§ What to work on:
Transcribe the data exactly, stopping after the "0x18D 3] &&" line.

(Source data)
/-- A law block (R351). -/
def lawOk (l : List Byte) (b : Nat) : Bool :=
  fieldsOk l b [.u 0 1 0 12, .u 1 1 0 3, .z 0x0C 4] && (List.range (u8 l b)).all fun k => biquadOk l (b + 0x10 + 12 * k)

/-- A bank (R350). -/
def bankOk (l : List Byte) (b : Nat) : Bool :=
  lawOk l b && lawOk l (b + 0xA0) &&
    fieldsOk l b [.s 0x144 2 1 32767, .u 0x146 1 0 3, .z 0x147 9, .u 0x150 1 0 2, .u 0x151 1 0 1, .z 0x152 6, .u 0x170 2 2 32767,
      .u 0x172 2 1 32766, .u 0x174 1 1 255, .z 0x175 11, .u 0x18C 1 0 3, .z 0x18D 3] &&
    decide (u16 l (b + 0x172) < u16 l (b + 0x170)) && (List.range (u8 l (b + 0x150))).all fun k => biquadOk l (b + 0x158 + 12 * k)

/-- SERVO_BANKS (R349, R353), but for EDGE[0] against the spindle's speeds. -/
def servoBanksOk (d : Die) (l : List Byte) : Bool :=
  let n := u8 l 0
  let edge := fun b => u16 l (4 + 2 * b)
  fieldsOk l 0 [.u 0 1 1 8, .u 1 1 0 2, .u 2 2 0 200, .u 0x14 2 10800 13200, .z 0x16 2, .z 0x30 16] &&
    l.length == 64 + 1600 * n && biquadOk l 0x18 && biquadOk l 0x24 &&
    (List.range 8).all (fun b => if b < n then decide (3000 ≤ edge b ∧ edge b ≤ 10800) else edge b == 0) &&
    (List.range (n - 1)).all (fun b => decide (edge b + 2 * u16 l 2 < edge (b + 1))) &&
    d.lanes.all fun k => (List.range n).all fun b => bankOk l (0x40 + 400 * (n * k + b))

/-! ## ZONES and HEADS (R230 to R234, R280) -/

/-- A HEADS entry of a live head, but for READERS (R233, R280); an unused reader's fields are ignored (R234). -/
def headEntryOk (d : Die) (l : List Byte) (b : Nat) : Bool :=
  fieldsOk l b [.u 1 1 1 64, .u 2 1 0 7, .u 3 1 0 2, .z 0x0D 51] &&
    (List.range 3).all fun r => !readerOn d (u8 l (b + 2)) r ||
      fieldsOk l b [.s (4 + 2 * r) 2 (-4096) 4095, .u (0x0A + r) 1 25 150]

/-- A zone entry of a live head whose READERS field is `rd` (R232, R280). -/
def zoneEntryOk (d : Die) (l : List Byte) (b rd : Nat) : Bool :=
  let tp := bit (u8 l (b + 2)) 0
  fieldsOk l b [.u 1 1 0 63, .u 2 1 0 1, .u 4 4 0 4194303, .u 8 4 4096 1048575, .u 0x0C 2 1 16383, .z 0x0F 1, .u 0x16 1 0 63,
      .u 0x17 1 0 31, .u 0x42 1 16 120, .u 0x45 1 6 15, .u 0x4A 1 1 32, .u 0x4B 1 1 8, .u 0x4C 1 1 8, .z 0x4D 3, .u 0x50 2 200 1400,
      .u 0x52 1 0 120, .u 0x53 1 0 200, .u 0x54 2 0 1500, .u 0x56 2 0 1500, .u 0x58 2 0 1000, .z 0x5A 38] &&
    (if tp then fieldsOk l b [.u 3 1 1 2, .u 0x0E 1 16 255] else u8 l (b + 3) == 0 && u8 l (b + 0x0E) == 0) &&
    nibbles (u8 l (b + 0x43)) 2 8 6 14 && nibbles (u8 l (b + 0x44)) 2 8 6 14 && nibbles (u8 l (b + 0x46)) 1 8 4 12 &&
    nibbles (u8 l (b + 0x47)) 3 10 8 15 && zeroOr (u8 l (b + 0x48)) 8 20 && zeroOr (u8 l (b + 0x49)) 8 20 &&
    (List.range 3).all fun r => !readerOn d rd r ||
      fieldsOk l b [.u (0x18 + 2 * r) 2 0 2560, .s (0x1E + 2 * r) 2 (-2048) 2047, .s (0x24 + 2 * r) 2 (-16384) 16383,
        .s (0x2A + 2 * r) 2 (-512) 511]

/-- Offsets of the HEADS entries. -/
def headOffsets (heads : List Byte) : List Nat := (List.range (u16 heads 0)).map fun i => 16 + 64 * i

/-- Offsets of the zone entries. -/
def zoneOffsets (zones : List Byte) : List Nat := (List.range (u16 zones 0)).map fun i => 16 + 144 * u16 zones 2 + 128 * i

/-- READERS of a head; 0 where it has no entry. -/
def readersIn (heads : List Byte) (h : Nat) : Nat := ((headEntry heads h).map fun b => u8 heads (b + 2)).getD 0

/-- HEADS (R233); the entries of heads on absent lanes are ignored. -/
def headsSectionOk (d : Die) (geo l : List Byte) : Bool :=
  fieldsOk l 0 [.u 0 2 1 32, .z 2 14] && l.length == 16 + 64 * u16 l 0 &&
    (headOffsets l).all fun b => decide (u8 l b ≤ 31) && (!(liveHeads d geo).contains (u8 l b) || headEntryOk d l b)

/-- ZONES (R230 to R232), the entries of heads on absent lanes ignored. -/
def zonesSectionOk (d : Die) (geo heads l : List Byte) : Bool :=
  fieldsOk l 0 [.u 0 2 1 2048, .u 2 2 1 256, .z 4 12] && l.length == 16 + 144 * u16 l 2 + 128 * u16 l 0 &&
    (List.range (u16 l 2)).all (fun i => fieldsOk l (16 + 144 * i) [.s 0x60 2 (-16384) 16383, .s 0x62 2 (-16384) 16383, .z 0x64 4,
      .z 0x88 8]) &&
    (zoneOffsets l).all fun b => decide (u8 l b ≤ 31) &&
      (!(liveHeads d geo).contains (u8 l b) || zoneEntryOk d l b (readersIn heads (u8 l b)))

/-! ## Rules over several sections (R84, R121, R234, R272, R353, R427, R576, R629, R666) -/

/-- The zone entries of a head in zone order are exactly Z0 to Z(ZONE_COUNT − 1). -/
def zoneSetOk (heads zones : List Byte) (h : Nat) : Bool :=
  let n := ((headEntry heads h).map fun b => u8 heads (b + 1)).getD 0
  (zonesOfHead zones h).length == n && (List.range n).all fun z => (zoneEntry zones h z).isSome

/-- START_TRACK of a head's zones in zone order. -/
def startTracks (zones : List Byte) (h : Nat) : List Nat :=
  (List.range (zonesOfHead zones h).length).map fun z => ((zoneEntry zones h z).map fun o => u32 zones (o + 4)).getD 0

/-- Strictly rising. -/
def rising : List Nat → Bool
  | a :: b :: t => decide (a < b) && rising (b :: t)
  | _ => true

/-- The delay span of a zone entry (R220). -/
def spanOk (d : Die) (heads zones : List Byte) (o : Nat) : Bool :=
  match headEntry heads (u8 zones o) with
  | none => true
  | some b =>
    let ds := ((List.range 3).filter fun r => readerOn d (u8 heads (b + 2)) r).map fun r =>
      signed 16 (u16 heads (b + 4 + 2 * r)) + signed 16 (u16 zones (o + 0x2A + 2 * r))
    ds.all fun x => ds.all fun y => decide (x - y ≤ 4095)

/-- SECTORS_PER_TRACK of a zone entry (R272). -/
def sectorsFit (wedges : Nat) (zones : List Byte) (o : Nat) : Bool :=
  decide (u16 zones (o + 0x0C) * 37152 ≤ wedges * dataCells (u32 zones (o + 8)))

/-- Track parity of a zone entry (R272). -/
def parityOk (d : Die) (zones : List Byte) (o : Nat) : Bool :=
  !bit (u8 zones (o + 2)) 0 ||
    (bit (variantCap0 d.variant) 8 && !d.compat && u16 zones (o + 0x0C) % (u8 zones (o + 0x0E) + u8 zones (o + 3)) == 0)

/-- The bit rate of a zone over the speeds allowed (R121): 0.40 to 5.60 Gb/s. -/
def rateOk (wedges lo hi : Nat) (zones : List Byte) (o : Nat) : Bool :=
  decide (400000000 * 60 ≤ u32 zones (o + 8) * wedges * lo) && decide (u32 zones (o + 8) * wedges * hi ≤ 5600000000 * 60)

§ Finished exercise:
/-- A law block (R351). -/
def lawOk (l : List Byte) (b : Nat) : Bool :=
  fieldsOk l b [.u 0 1 0 12, .u 1 1 0 3, .z 0x0C 4] && (List.range (u8 l b)).all fun k => biquadOk l (b + 0x10 + 12 * k)

/-- A bank (R350). -/
def bankOk (l : List Byte) (b : Nat) : Bool :=
  lawOk l b && lawOk l (b + 0xA0) &&
    fieldsOk l b [.s 0x144 2 1 32767, .u 0x146 1 0 3, .z 0x147 9, .u 0x150 1 0 2, .u 0x151 1 0 1, .z 0x152 6, .u 0x170 2 2 32767,
      .u 0x172 2 1 32766, .u 0x174 1 1 255, .z 0x175 11, .u 0x18C 1 0 3, .z 0x18D 3] &&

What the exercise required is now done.